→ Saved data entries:
-- ==== Sys2Proof/Machine/Lanes.lean ====
section
/-!
DEFINITION. Machine/Lanes.lean: the serial lanes' bring-up and equalisation, the uplink and management ports, and the
LAG maps (spec/10 R330 to R347; spec/01 R46; spec/08 R265).
-/
namespace Sys2Proof.Machine

/-! ## Lanes and their ports (R338, R342, R376) -/

/-- Uplink port of a lane, none when no port has it. -/
def uplinkOf (s : State) (x : Nat) : Option Nat :=
  if 32 ≤ x then none
  else (List.range 32).find? fun e => e ≤ x && x < e + s.aux .upQuad e

/-- Lanes of an uplink port. -/
def uplinkLanes (s : State) (e : Nat) : List Nat := (List.range (s.aux .upQuad e)).map fun i => e + i

/-- Lane instance of a physical lane of a Vioth port. -/
def viothLane (v l : Nat) : Nat := 32 + 9 * v + l

/-- Lanes of a Vioth port: the spare is not used in forerunner mode (R375). -/
def viothLanes (s : State) (v : Nat) : List Nat :=
  (List.range (if s.get 0x5100 v 3 = 1 then 8 else 9)).map (viothLane v)

/-- The port of a lane is enabled. -/
def laneWanted (s : State) (x : Nat) : Bool :=
  if x < 32 then (match uplinkOf s x with
    | some e => s.get 0x5090 e 2 != 0
    | none => false)
  else if x < 68 then 16 ≤ s.get 0x5100 ((x - 32) / 9) 2 && (viothLanes s ((x - 32) / 9)).contains x
  else x < 70 && s.get 0x50C0 (x - 68) 3 != 0

def laneSt (s : State) (x : Nat) : Nat := s.get 0x5000 x 1

/-- The values of an equalisation entry that a lane applies (R336): a Vioth lane in forerunner mode ignores the precoding flags,
CTLE, VGA and DFE, and any other lane the peaking filter. -/
def appliedValue (s : State) (x sub : Nat) : Nat :=
  let v := s.get 0x5000 x sub
  if 32 ≤ x ∧ x < 68 ∧ s.get 0x5100 ((x - 32) / 9) 3 = 1 then
    (if sub = 2 then putField 5 4 0 v else if sub = 5 ∨ sub = 6 ∨ sub = 7 then 0 else v)
  else if sub = 8 ∨ sub = 9 then 0 else v

/-- A lane passes into STARTING: its equalisation values are applied (R337, R338), and its precoders start anew (R331). -/
def startLane (x : Nat) (s : State) : State :=
  let s := overAll [2, 3, 4, 5, 6, 7, 8, 9] (fun sub s => s.setAux .eqIn x sub (appliedValue s x sub)) s
  let s := (s.setAux .txLevel x 0 0).setAux .rxLevel x 0 0
  (((s.put 0x5000 x 1 1).setAux .laneTries x 0 0).setAux .laneSince x 0 (s.now + 1)).setAux .laneByRef x 0 0

/-- A lane goes OFF. -/
def stopLane (x : Nat) (s : State) : State :=
  clear 2816 x (clear 2817 x ((((s.put 0x5000 x 1 0).setAux .laneSpare x 0 0).setAux .blockLock x 0 0).setAux .syncRun x 0 0))

/-- LANE_START (R338): a lane that is OFF while its port is enabled starts. -/
def execLaneStart (lane : Nat) (s : State) : Host.Outcome State Fault Refusal :=
  whenUp s fun s => if laneWanted s lane && laneSt s lane == 0 && s.aux .laneByRef lane == 0 then startLane lane s else s

/-- LANE_PLL_LOCK (R338): STARTING to SEARCHING; the transmitter sends. -/
def execLanePllLock (lane : Nat) (s : State) : Host.Outcome State Fault Refusal :=
  whenUp s fun s =>
    if lane < 70 ∧ laneSt s lane = 1 then clear 2816 lane ((s.put 0x5000 lane 1 2).setAux .lane2817 lane 0 0) else s

/-- LANE_PLL_TIMEOUT (R338): another attempt; event 2816 after the third failure. -/
def execLanePllTimeout (lane : Nat) (s : State) : Host.Outcome State Fault Refusal :=
  whenUp s fun s =>
    if lane < 70 ∧ laneSt s lane = 1 then
      let n := s.aux .laneTries lane + 1
      let s := s.setAux .laneTries lane 0 n
      if n = 3 then raise 2816 lane n 0 s else s
    else s

/-- A management port's state changes: event 2825. -/
def mgmtState (m new : Nat) (s : State) : State :=
  let old := s.get 0x50C0 m 3
  if new = old then s else raise 2825 m old new (s.put 0x50C0 m 3 new)

/-- LANE_LOCK (R338, R339): SEARCHING to LOCKED, or to SPARED when the spare carries the lane's logical lane. A
management port's one lane brings it into service (log entry 25). -/
def execLaneLock (lane : Nat) (s : State) : Host.Outcome State Fault Refusal :=
  whenUp s fun s =>
    if lane < 70 ∧ laneSt s lane = 2 then
      let s := s.put 0x5000 lane 1 (if s.aux .laneSpare lane = 1 then 4 else 3)
      let from' := s.aux .laneSince lane
      let s := if from' = 0 then s
        else (s.put 0x5000 lane 0x0D ((s.now - (from' - 1)) / 1000 % 2 ^ 32)).setAux .laneSince lane 0 0
      let s := clear 2817 lane s
      if 68 ≤ lane ∧ s.get 0x50C0 (lane - 68) 3 = 2 then mgmtState (lane - 68) 4 s else s
    else s

/-- LANE_SEARCH_TIMEOUT (R338): event 2817 once per entry to SEARCHING. -/
def execLaneSearchTimeout (lane : Nat) (s : State) : Host.Outcome State Fault Refusal :=
  whenUp s fun s =>
    if lane < 70 ∧ laneSt s lane = 2 ∧ s.aux .lane2817 lane = 0 then raise 2817 lane 0 0 (s.setAux .lane2817 lane 0 1) else s

/-- A LOCKED or SPARED lane searches again (R338). -/
def loseLock (x : Nat) (s : State) : State :=
  let s := ((s.put 0x5000 x 1 2).setAux .lane2817 x 0 0).bump32 0x5000 x 0x0E
  let s := raise 2818 x (s.get 0x5000 x 0x0E) 0 s
  if 68 ≤ x ∧ s.get 0x50C0 (x - 68) 3 = 4 then mgmtState (x - 68) 2 s else s

/-- A write of a lane's restart (R339): accepted only while the lane is SPARED. -/
def laneRestartWrite (acc : Acc) (x v : Nat) (s : State) : State :=
  writeValue acc 0x5000 x 0x0F v s fun s =>
    if laneSt s x ≠ 4 then refuse 3 s else if v = 1 then done (startLane x s) else done s

/-- LANE_RESTART (R339). -/
def execLaneRestart (acc : Acc) (lane : Nat) (s : State) : Host.Outcome State Fault Refusal :=
  whenUp s fun s => laneRestartWrite acc lane 1 s

/-- A write of a lane's equalisation (R337): while OFF, or SPARED; the entry's source becomes "written". -/
def equalisationWrite (acc : Acc) (x sub v : Nat) (s : State) : State :=
  writeValue acc 0x5000 x sub v s fun s =>
    if laneSt s x = 0 ∨ (laneSt s x = 4 ∧ 32 ≤ x) then store 0x5000 x sub v (s.put 0x5000 x 0x0A 3) else refuse 3 s

/-- EQUALISATION_WRITE (R337): a write of 0x5000[x].02 to .09. -/
def execEqualisationWrite (acc : Acc) (lane sub value : Nat) (s : State) : Host.Outcome State Fault Refusal :=
  whenUp s fun s => if 2 ≤ sub ∧ sub ≤ 9 then equalisationWrite acc lane sub value s else refuse 1 s

/-! ## LAG maps (spec/08 R265) -/

/-- The members of a LAG, in ascending port order. -/
def lagMembers (s : State) (g : Nat) : List Nat := (List.range 32).filter fun e => bit e (s.get 0x44A0 g 1)

/-- The members in service. -/
def lagLive (s : State) (g : Nat) : List Nat := (lagMembers s g).filter fun e => s.get 0x5090 e 2 == 4

/-- The buckets of a live map: the base map, with the buckets of members out of service given to the members in
service in turn. The count is of the buckets given so far. -/
def liveBuckets (members live : List Nat) : List Nat :=
  ((List.range 256).foldl (fun (p : List Nat × Nat) b =>
    let m := members.getD (b % members.length) 0
    if live.contains m then (p.1 ++ [m], p.2) else (p.1 ++ [live.getD (p.2 % live.length) 0], p.2 + 1)) ([], 0)).1

/-- A LAG's live map is recomputed (R265, R379): written by the LAG master that holds the claim; event 2319. With no
member in service the map is left as it is, and packets are dropped. -/
def lagRecompute (g : Nat) (s : State) : State :=
  let members := lagMembers s g
  let live := lagLive s g
  if s.aux .engVac 3 g = 0 then s
  else
    let mask := live.foldl (fun n e => n + 2 ^ e) 0
    let s := if live.isEmpty then s else s.put 0x44A0 g 2 (ofBytes (liveBuckets members live))
    raise 2319 g live.length 0 ((s.put 0x44A0 g 3 mask).bump 0x44A0 g 4)

/-- The LAGs that a port is in. -/
def lagsOf (s : State) (e : Nat) : List Nat := (List.range 32).filter fun g => bit e (s.get 0x44A0 g 1)

/-- A write of a LAG's members (R265): a port in two LAGs is refused, and a write that would give a flow's map a queue
of another owner (spec/09 R313). -/
def lagWrite (acc : Acc) (g v : Nat) (s : State) : State :=
  writeValue acc 0x44A0 g 1 v s fun s =>
    if (List.range 32).any fun e => bit e v && (List.range 32).any fun h => h != g && bit e (s.get 0x44A0 h 1) then refuse 4 s
    else
      let s' := store 0x44A0 g 1 v s
      if s.objs.any fun e => e.1.index == 0x4D00 && flowMapFault s' e.1.inst == 2 && flowMapFault s e.1.inst != 2
      then refuseBinding acc 0x44A0 1 s
      else lagRecompute g s'

/-! ## Uplink ports (R342 to R346) -/

/-- Lanes of the ports that a quad mode gives its quad: the port's offset in the quad and its lanes. -/
def quadPorts (mode : Nat) : List (Nat × Nat) :=
  match mode with
  | 1 => [(0, 4)]
  | 2 => [(0, 2), (2, 2)]
  | 3 => [(0, 1), (1, 1), (2, 1), (3, 1)]
  | 4 => [(0, 8)]
  | _ => []

/-- Some port of a quad is not disabled. -/
def quadBusy (s : State) (j : Nat) : Bool := (List.range 4).any fun i => s.get 0x5090 (4 * j + i) 2 != 0

/-- A quad takes a mode: the ports it creates, and none of the others. -/
def setQuad (j mode : Nat) (s : State) : State :=
  let s := overAll [0, 1, 2, 3] (fun i s => s.setAux .upQuad (4 * j + i) 0 0) (s.put 0x5080 j 1 mode)
  if mode = 4 ∧ j % 2 = 1 then s
  else overAll (quadPorts mode) (fun p s => s.setAux .upQuad (4 * j + p.1) 0 p.2) s

/-- A write of a quad mode (R342). Mode 4 sets both quads of a pair; a mode written over it leaves the other quad with
none. -/
def quadWrite (acc : Acc) (j v : Nat) (s : State) : State :=
  writeValue acc 0x5080 j 1 v s fun s =>
    let pair := j / 2 * 2 + (1 - j % 2)
    if j % 2 = 1 ∧ s.get 0x5080 pair 1 = 4 then refuse 3 s
    else if 4 < v ∨ (v = 4 ∧ j % 2 = 1) then refuse 4 s
    else if quadBusy s j || quadBusy s pair then refuse 3 s
    else
      let was := s.get 0x5080 j 1
      let s := setQuad j v s
      done (if v = 4 then setQuad pair 4 s else if was = 4 then setQuad pair 0 s else s)

/-- QUAD_MODE_WRITE (R342). -/
def execQuadModeWrite (acc : Acc) (quad value : Nat) (s : State) : Host.Outcome State Fault Refusal :=
  whenUp s fun s => quadWrite acc quad value s

/-- A port's service changes (R345): event 2819, the LAG maps, and the frequency sources on the port. -/
def serviceChanged (e new cause : Nat) (s : State) : State :=
  select (overAll (lagsOf s e) lagRecompute (raise 2819 e new cause (s.put 0x5090 e 2 new)))

/-- A draining port with nothing left reports disabled (R346): its lanes go OFF, its transmit stamps are emptied, and its PTP port
state is DISABLED (log entry 140). -/
def uplinkOff (e : Nat) (s : State) : State :=
  emptyTxQueue e (setPtpState e 3 (overAll (uplinkLanes s e) stopLane (((s.put 0x5090 e 2 0).setAux .upAlign e 0 0).setAux .announceIn e 0 0)))

/-- The packets queued for an uplink port. -/
def uplinkQueued (s : State) (e : Nat) : List Pkt := s.pkts.filter fun x => x.up && x.queue / 256 == e

/-- A draining uplink port whose queues are empty ends its drain (R346, spec/11 R394). -/
def uplinkSettled (e : Nat) (s : State) : State :=
  if s.get 0x5090 e 2 = 1 ∧ (uplinkQueued s e).isEmpty = true then uplinkOff e s else s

→ Exercise:
Taking the entries above, write out exactly each line from the one holding "writeValue acc 0x5000 x 0x0F v s fun s =>" to the one holding "def execLaneRestart (acc", both included, and stop there.

→ Expected answer:
  writeValue acc 0x5000 x 0x0F v s fun s =>
    if laneSt s x ≠ 4 then refuse 3 s else if v = 1 then done (startLane x s) else done s

/-- LANE_RESTART (R339). -/
def execLaneRestart (acc : Acc) (lane : Nat) (s : State) : Host.Outcome State Fault Refusal :=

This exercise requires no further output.